Bu ekosistem öyle kolay kolay telafi edilecek bir şey değildir. Bu tür işlere izin veriliyor izin verilirken de kesilecek ormanların yerine fidan dikileceği belirtiliyor. İstediğiniz kadar fidan dikin 500 yılda oluşmuş bir ormanı yok edip sonra bu ormanın işlevlerini geri getiremezsiniz. Yöre halkının geçimini sağladığı, hayvanların barındığı bir ekosistemi katledip yerine beton döküp insanları kaderlerine terk ediyorsunuz. Bunun adı orman istismarıdır, doğa katliamıdır. Geçen yıl Zonguldak Devrek ve Alaplı bölgemizde yine Akçakoca Kaplandede Dağı’nda köylülerimiz yine ormanlarına sahip çıktı. Verilen maden arama izinleri neticesinde gerçekleştirilecek vahşi madencilik faaliyetlerinin durdurulması için ağaçlarına sahip çıkmak için ayaklandı biz de oradaydık destek olduk. Onun öncesinde Muğla Akbelen Ormanlarında aynı şey yapıldı. Bugün Bursa’dan bir haber var. Amerikan Cargill firmasının birinci sınıf tarım arazisi üzerine hukuksuz biçimde kurduğu fabrikayla ilgili. Yine Muğla Akyaka’da orman kampı işletmesinin genişletilmesi bahanesiyle toprağa beton döküyorlar. Kanal İstanbul projesi denilen projeyle İstanbul’u binlerce yıllık tarihinde eşi benzeri görülmemiş bir tehlikeyle karşı karşıya getiriyor. Sadece İstanbul da değil, Marmara Denizi’nde Karadeniz’de geri dönüşü mümkün olmayan tahribatlara yol açacak. Hatay Samandağ’da durum aynı. Hassa’dan Samandağ’a kadar her ilçemizde, Serinyol’dan Mağaracık’a kadar her mahallemizde binlerce ağaç kesiliyor.
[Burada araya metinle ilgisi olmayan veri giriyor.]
/-- A drain into a queue register pushes its entries in their order (R200). -/
theorem execMdrain_pushes {s : State} {f : Fmt} {a : BitVec 4} {q : BitVec 5} {rows : BitVec 8} {dp : BitVec 3}
    (hs : Issues s .matrix (.mdrain f a q rows dp)) :
    execMdrain f a q rows dp s = .next (State.pushAll .matrix
      ((List.range ((rowsOf rows + rowsPerEntry f - 1) / rowsPerEntry f)).map (drainPush s f a q (rowsOf rows))) s) := by
  rw [execMdrain]
  refine engineOp_of_issues hs ?_
  rw [afterRead_of_no_reads rfl]
  rfl

/-- The entries of n rows hold all of them. -/
theorem le_entries_mul (f : Fmt) (n : Nat) : n ≤ (n + rowsPerEntry f - 1) / rowsPerEntry f * rowsPerEntry f := by
  have hp := rowsPerEntry_pos f
  have hlt := Nat.lt_div_mul_add (a := n + rowsPerEntry f - 1) hp
  omega

/-- All entries of a drain pushed: OUT goes on by the rows drained (R199, R200). -/
theorem foldl_drainPush (s : State) (f : Fmt) (a : BitVec 4) (q : BitVec 5) {n : Nat} (hn : 0 < n) :
    ((List.range ((n + rowsPerEntry f - 1) / rowsPerEntry f)).map (drainPush s f a q n)).foldl Mat.pushed s.ctx.mat =
      { s.ctx.mat with out := SMap.set 0 s.ctx.mat.out a.toNat ((SMap.get 0 s.ctx.mat.out a.toNat + n) % 128) } := by
  have hall := le_entries_mul f n
  generalize (n + rowsPerEntry f - 1) / rowsPerEntry f = cnt at hall ⊢
  cases cnt with
  | zero => omega
  | succ c =>
    rw [List.range_succ, List.map_append, List.foldl_append, List.map_singleton, List.foldl_cons, List.foldl_nil,
      foldl_pushed_out (p := drainPush s f a q n c) rfl _ _ (List.forall_mem_map.2 (fun e _ => ⟨_, rfl⟩))]
    rw [show Nat.min n ((c + 1) * rowsPerEntry f) = n from Nat.min_eq_left hall]

/-- A drain to memory that has posted its pieces leaves, and OUT goes on by its rows (R199). -/
theorem drained_left (u : State) (a : BitVec 4) (n : Nat) :
    OnlyMatrix u ((u.onMat (fun m => m.drainedPast a.toNat n)).onEng .matrix Eng.leave) ∧
      Leaves u ((u.onMat (fun m => m.drainedPast a.toNat n)).onEng .matrix Eng.leave) .matrix ∧
      DrainedBy u ((u.onMat (fun m => m.drainedPast a.toNat n)).onEng .matrix Eng.leave) a n ∧
      ((u.onMat (fun m => m.drainedPast a.toNat n)).onEng .matrix Eng.leave).ctx.vec = u.ctx.vec := by
  obtain ⟨ho, hl, hv, hm⟩ := onMat_left u (fun m => m.drainedPast a.toNat n)
  exact ⟨ho, hl, hm, hv⟩

/-- Pieces that resolve are in flight, whichever instruction posts them (R137). -/
theorem post_of_posts {s u : State} {e : Engine} {h : Handle} {pieces : List Seg} {keep : Nat} {ti : Word} (hne : pieces ≠ [])
    (hp : Posts s u e h pieces keep ti) :
    s.post (Config.engIdx e) s.iss.age h (s.ranges s.iss) pieces ti keep s.dcc.toNat = .ok u := by
  rw [← postPieces_of_posts hne hp, State.postPieces, if_neg (by simpa using hne)]
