-- ==== Sys2Proof/Machine/ExecSupply.lean ====
section
/-! DEFINITION. The meanings of the supply supervisor's rows. -/

namespace Sys2Proof.Machine

/-- VDD_FALL (R155, R157): VDD takes the level given. -/
def execVddFall (mv : Nat) (s : State) : Host.Outcome State Fault Refusal := .next (s.takeLevels mv s.sup.vbat)

/-- RST_ASSERT (R155, R157). -/
def execRstAssert (s : State) : Host.Outcome State Fault Refusal := .next s.assertReset

/-- RST_RELEASE (R155). -/
def execRstRelease (s : State) : Host.Outcome State Fault Refusal := .next s.releaseReset

/-- VDD_RISE (R155): VDD takes the level given. -/
def execVddRise (mv : Nat) (s : State) : Host.Outcome State Fault Refusal := .next (s.takeLevels mv s.sup.vbat)

/-- SUPPLY_QUALIFIED (R155, R161). -/
def execSupplyQualified (s : State) : Host.Outcome State Fault Refusal := .next s.qualified

/-- BACKUP_SUPPLY_FALL (R156): VBAT takes the level given. -/
def execBackupSupplyFall (vbat : Nat) (s : State) : Host.Outcome State Fault Refusal := .next (s.takeLevels s.sup.vdd vbat)

/-- BACKUP_DOMAIN_LOSS (R156): both supplies take the levels given. -/
def execBackupDomainLoss (vdd vbat : Nat) (s : State) : Host.Outcome State Fault Refusal := .next (s.takeLevels vdd vbat)

/-- BACKUP_DOMAIN_POWER_UP (R156): both supplies take the levels given. -/
def execBackupDomainPowerUp (vdd vbat : Nat) (s : State) : Host.Outcome State Fault Refusal :=
  .next (s.takeLevels vdd vbat)

/-- VDD_BELOW_QUALIFICATION_THRESHOLD (R155): VDD takes the level given. -/
def execVddBelowQualificationThreshold (mv : Nat) (s : State) : Host.Outcome State Fault Refusal :=
  .next (s.takeLevels mv s.sup.vbat)

/-- STARTING_END (R161 to R164). -/
def execStartingEnd (allOffPin : Bool) (s : State) : Host.Outcome State Fault Refusal := .next (s.endStarting allOffPin)

/-- The supervisor takes a RESTART or a FACTORY CLEAR: one without parameters begins a start and makes no response; one that
carries any is answered BAD-PARAMETER (R160, R172, R217). -/
def takeStart (code : Byte) (cold : Bool) (s : State) : State :=
  match s.slot code with
  | some ps => match readNone ps with
    | .ok _ => s.beginStart cold
    | .error index => (badParameter s index).respond code
  | none => s

/-- RESTART (R160, R217). -/
def execRestart (s : State) : Host.Outcome State Fault Refusal := .next (takeStart 0x5E false s)

/-- FACTORY_CLEAR (R160, R217). -/
def execFactoryClear (s : State) : Host.Outcome State Fault Refusal := .next (takeStart 0x5F true s)

end Sys2Proof.Machine
end

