-- ==== Sys2Proof/Certificates/Slice0/Obligations.lean ====
section
/-! DEFINITION. The statements for the provers, in the order of OBLIGATIONS.json. -/

open Sys2Proof Sys2Proof.Machine

/-! ### The step and the commands as a whole -/

/-- The step takes the command at the front of the queue with the queue's rest, and idles on an empty queue. The queue and
the idling are the model's (notes/assumptions/2.md). -/
def Obligations.StepTakesTheFrontCommand : Prop :=
  (∀ (c : Instr) (rest : List Instr) (s : State), s.pending = c :: rest →
    step s = exec c { s with pending := rest }) ∧
  ∀ s : State, s.pending = [] → step s = .next s

/-- Every row answers a next state in every state, and leaves the waiting commands as they are. That is the model's: the queue is its
own (notes/assumptions/2.md), a host command's row without that command in EXECUTING changes nothing (notes/assumptions/5.md), and so
does a row that finds nothing handed on (notes/assumptions/6.md) or nothing due (notes/assumptions/7.md). A completion of any command
but RESTART and FACTORY CLEAR fills the response slot with the code's echo, takes the link to READY and raises RESPONSE, and the
supervisor stays as it is (R172). -/
def Obligations.EveryCommandCompletes : Prop :=
  (∀ (c : Instr) (s : State), ∃ t, exec c s = .next t ∧ t.pending = s.pending) ∧
  (∀ (c : Instr) (code : Byte) (params : List Byte) (s : State),
     hostCode c = some code → code ≠ 0x5E → code ≠ 0x5F → s.holds code params →
     ∃ t result payload, exec c s = .next t ∧ t.link.state = .ready ⟨code, result, payload⟩ ∧
       t.att.response = true ∧ t.sup = s.sup)

/-- A command that fails a check changes nothing but the link and the RESPONSE flag. A host command makes its length and field
checks in the order its entry gives: the first that fails is answered BAD-PARAMETER with the index that goes with it, and where none
fails the answer is another; and one whose entry gives one parameter length, and whose frame has another, is answered
BAD-PARAMETER with the index of the first byte missing or surplus (R187, R188, R190 to R217). That a CREATE or EDIT
PROGRAM too short to hold its kind fails by its length alone is the model's reading (notes/assumptions/14.md). -/
def Obligations.RefusedCommandsChangeNothing : Prop :=
  (∀ (c : Instr) (code : Byte) (params : List Byte) (s t : State) (r : Response),
     hostCode c = some code → s.holds code params → exec c s = .next t → t.link.state = .ready r → r.result ≠ .ok →
     t = s.answered code r.result r.payload) ∧
  (∀ (c : Instr) (code : Byte) (n : Nat) (params : List Byte) (s : State),
     hostCode c = some code → fixedLength c = some n → s.holds code params → params.length ≠ n →
     exec c s = .next (s.answered code .badParameter [BitVec.ofNat 8 (min params.length n)])) ∧
  ∀ (c : Instr) (code : Byte) (params : List Byte) (s : State), hostCode c = some code → s.holds code params →
    (∀ index : Nat, firstFailing (paramChecks params c) = some index →
      exec c s = .next (s.answered code .badParameter [BitVec.ofNat 8 index])) ∧
    (firstFailing (paramChecks params c) = none → ∀ (t : State) (r : Response), exec c s = .next t →
      t.link.state = .ready r → r.result ≠ .badParameter)

/-- While the supervisor is not RUNNING, no event of another block and no host command is taken (R42, R61, R82, R124,
R157), and every transaction reads 0xFF throughout and leaves the link as it was (R158), whichever part of its first byte
a row stands for, a division that is the model's (notes/assumptions/17.md). -/
def Obligations.NothingIsTakenOutsideRunning : Prop :=
  ∀ s : State, s.sup.state ≠ .running →
    (∀ c : Instr, takenWhileRunning c = true → exec c s = .next s) ∧
    ∀ (part : FirstByte) (n : Nat) (bytes : List Byte) (b : Byte),
      let deaf (further : Nat) : State := { s with link := { s.link with
        miso := List.replicate (if part = .begins then 1 else further + 1) 0xFF } }
      exec (.status n part) s = .next (deaf n) ∧ exec (.fetch n part) s = .next (deaf n) ∧
      exec (.command bytes part) s = .next (deaf bytes.length) ∧
      (namesTransaction b = false → exec (.framing (.firstByte b part n)) s = .next (deaf n))

/-- Only a step of the time base, the year rollover, the end of a start and the loss of the backup domain change the run
count; beside these only SET TIME changes the calendar; and only SET TIME, or what a lost backup domain holds, turns the
clock from INVALID to VALID (R5, R7, R156). -/
def Obligations.TimeHasFewWriters : Prop :=
  ∀ (c : Instr) (s t : State), exec c s = .next t →
    (t.runCount ≠ s.runCount →
      c = .calendarAdvance ∨ c = .yearRollover ∨ (∃ pin, c = .startingEnd pin) ∨ bringsSupplyLevels c = true) ∧
    (t.cal ≠ s.cal →
      c = .calendarAdvance ∨ c = .yearRollover ∨ (∃ stepDue, c = .setTime stepDue) ∨ (∃ pin, c = .startingEnd pin) ∨
        bringsSupplyLevels c = true) ∧
    (t.ret.clockValid = true → s.ret.clockValid = false →
      (∃ stepDue, c = .setTime stepDue) ∨ bringsSupplyLevels c = true)

/-! ### Invariants -/

/-- Every step keeps the retained store and its check value in agreement (R159). -/
def Obligations.EveryStepKeepsTheCheckValue : Prop :=
  ∀ s t : State, s.CheckFollows → step s = .next t → t.CheckFollows

/-- Every step keeps the calendar within its range (R1). -/
def Obligations.EveryStepKeepsTheCalendarInRange : Prop :=
  ∀ s t : State, s.CalendarInRange → step s = .next t → t.CalendarInRange

/-- Every step keeps each channel in at most one live override, and every live override at least one channel (R48). -/
def Obligations.EveryStepKeepsTheOverridesApart : Prop :=
  ∀ s t : State, s.OverridesSound → step s = .next t → t.OverridesSound

/-- Every step keeps the effective targets and INHIBITED marks those of R87; and where they are, each interlock group has at
most one member with a non-zero effective target. -/
def Obligations.EveryStepKeepsTheTargetsSettled : Prop :=
  (∀ s t : State, s.TargetsSettled → step s = .next t → t.TargetsSettled) ∧
  (∀ (s : State) (g : Group) (a b : Chan), s.TargetsSettled → s.sup.state = .running →
     (s.chan a).group = some g → (s.chan b).group = some g → s.results[a].target ≠ 0 → s.results[b].target ≠ 0 → a = b)

/-- Every step keeps the switching records, the Switching Queue, the locks and the ALL-OFF condition in agreement (R98,
R106, R113, R119, R128). That the ramping mark is set in ON alone, and so clear in FADING, is the model's reading
(notes/assumptions/12.md). -/
def Obligations.EveryStepKeepsSwitchingSound : Prop :=
  ∀ s t : State, s.SwitchingSound → step s = .next t → t.SwitchingSound

/-- Every step keeps the gates' working state in agreement with their enabled choices (R64, R70). -/
def Obligations.EveryStepKeepsTheGatesSound : Prop :=
  ∀ s t : State, s.GatesSound → step s = .next t → t.GatesSound

/-- The state after reset meets every invariant. -/
def Obligations.ResetMeetsTheInvariants : Prop :=
  State.reset.CheckFollows ∧ State.reset.CalendarInRange ∧ State.reset.OverridesSound ∧ State.reset.TargetsSettled ∧
  State.reset.SwitchingSound ∧ State.reset.GatesSound

/-- The state after reset holds the cold values of every block, the stamps and marks of the sequencer among them (R125), START and
CLOCK pending and nothing else, ATTN# released, no transaction in progress, and nothing handed on. That reset stands right after a
cold start that sampled the ALL-OFF# pin as released, and the supply levels, are the model's choice (notes/assumptions/1.md). -/
def Obligations.ResetHoldsTheColdValues : Prop :=
  let s := State.reset
  s.cal = ⟨2000, 1, 1, 0, 0, 0, 0⟩ ∧ s.ret.clockValid = false ∧ s.runCount = 0 ∧ s.stepReplaced = false ∧
  (∀ i : ProgIdx, s.ret.programs[i] = ⟨none, 0, .none⟩) ∧ (∀ i : OvrIdx, s.ret.overrides[i] = ⟨none, 0, .none⟩) ∧
  s.ret.epoch = 0 ∧ s.ret.resume = .keep ∧
  (∀ g : GateIdx, s.ret.gates[g] = ⟨false, 64, 192, 4⟩ ∧ s.gates[g] = ⟨.auto, .disabled, 0, .none, 0, false⟩) ∧
  (∀ ch : Chan, s.ret.channels[ch] = ⟨.switch, none, .normal, 0, 0, 0, 0, 2⟩ ∧ s.ret.locks[ch] = false ∧
    s.results[ch] = ⟨.fallback, .fallback, 0, ⟨.fallback, 0⟩, 0, false⟩ ∧
    s.sw[ch] = { state := .off, target := 0, applied := 0, admStamp := 0, minOnPast := false, offStamp := 0,
                 minOffPast := false, rampStamp := 0, ramping := false } ∧
    s.faults[ch] = ⟨0, 0, none, false⟩) ∧
  (∀ g : Group, s.ret.gaps[g.idx] = 0 ∧ s.holders[g.idx] = none ∧ s.gapStamps[g.idx] = ⟨0, false⟩) ∧
  s.ret.stagger = 5 ∧ s.ret.hostLatch = false ∧ s.pinTaken = false ∧ s.allOff = false ∧ s.queue = [] ∧ s.lastAdm = 0 ∧
  s.staggerPast = false ∧
  (∀ k : KeyIdx, s.ret.bindings[k] = none ∧ s.keys[k] = ⟨true, 0, .idle⟩ ∧ s.mail.keyRequests[k] = []) ∧
  s.ret.panelLocked = false ∧ s.ret.mask = 0 ∧
  s.att = { channel := 0, fault := 0, program := 0, override := 0, gate := 0, clock := true, start := true, allOff := false,
            response := false, overrun := false, framing := false } ∧
  s.attn = false ∧ s.link.state = .idle ∧ s.link.stickyError = false ∧ s.link.transaction = none ∧
  s.mail.boundaries = [] ∧ s.mail.gateReports = [] ∧ s.mail.requests = [] ∧ s.mail.verdictReports = [] ∧
  s.mail.handOffs = [] ∧ s.mail.levelReports = [] ∧
  s.sup.state = .running ∧ s.sup.backupLost = false ∧ s.sup.coldRequest = false ∧ s.check = ⟨s.ret⟩ ∧ s.pending = []

/-! ### Time bases -/

/-- The calendar's advance counts every tenth: it stays in range and stands one tenth later, through the month lengths of R1,
and the last instant of the range is followed by the first (R1, R9). 2000-01-01 is a Saturday, and the weekday steps on by one,
Sunday to Monday, exactly when the date does, Monday being weekday 0 (R2). -/
def Obligations.TheCalendarCountsEveryTenth : Prop :=
  ((∀ c : Calendar, c.inRange = true → c ≠ ⟨2099, 12, 31, 23, 59, 59, 9⟩ →
     c.advance.inRange = true ∧ c.advance.tenths = c.tenths + 1) ∧
   (Calendar.mk 2099 12 31 23 59 59 9).advance = ⟨2000, 1, 1, 0, 0, 0, 0⟩ ∧
   ∀ y : Nat, 2000 ≤ y → y ≤ 2099 →
     (List.range 12).map (fun m => monthLength y (m + 1)) =
       [31, if y % 4 = 0 then 29 else 28, 31, 30, 31, 30, 31, 31, 30, 31, 30, 31]) ∧
  (weekday 2000 1 1 = 5 ∧
   ∀ c : Calendar, c.inRange = true → c ≠ ⟨2099, 12, 31, 23, 59, 59, 9⟩ →
     weekday c.advance.year c.advance.month c.advance.day =
       if c.advance.year = c.year ∧ c.advance.month = c.month ∧ c.advance.day = c.day then weekday c.year c.month c.day
       else (weekday c.year c.month c.day + 1) % 7)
TARIM VE ORMAN BAKANLIĞI’NA SORULAR

Biz Akçakoca’daki bu konuyu TBMM nezdinde bakanlığa da taşıdık. Bu kesilen ağaçların yerine ne yapılacak? Bir imara açma durumu mu planlanıyor? Zira geçmişte böyle örnekler de mevcut. Kaçak ağaç kesimlerine bakanlık düzeyinde nasıl müdahaleler planlanıyor? Bu soruların cevabını bekliyoruz. Cevap alana kadar takip edeceğiz.

TİCARİ RANT UĞRUNA TÜM CANLILARIN YAŞAM ALANI YOK EDİLİYOR!

Verimli tarım arazileri, mesire alanları, yüzlerce yıllık zeytin ağaçları acele kamulaştırma ya da el koyma yöntemiyle yok ediliyor. Hak arayan vatandaşlar darp ediliyor. Hukuki süreçler beklenmeden gerçekleştirilen bu uygulamalar hukuk dışı ve keyfi. Küresel ısınma, su krizi ve iklim felaketleri kapımızdayken, mevcut karar vericilerin hâlâ doğayı yok edecek politikalar izlemesi kabul edilemez. Şehirlerimiz sadece betonla değil, doğayla, tarımla, kültürle yeniden yükselebilir. Biz havamıza, suyumuza, ağacımıza, kültürümüze sahip çıkmaya devam edeceğiz. Doğa bize emanettir ve biz bu emanete sonuna kadar sahip çıkacağız. Plansız, halkın iradesi yok sayılarak alınan hiçbir karara artık verecek ne bir karış toprağımız ne bir tek ağacımız kaldı!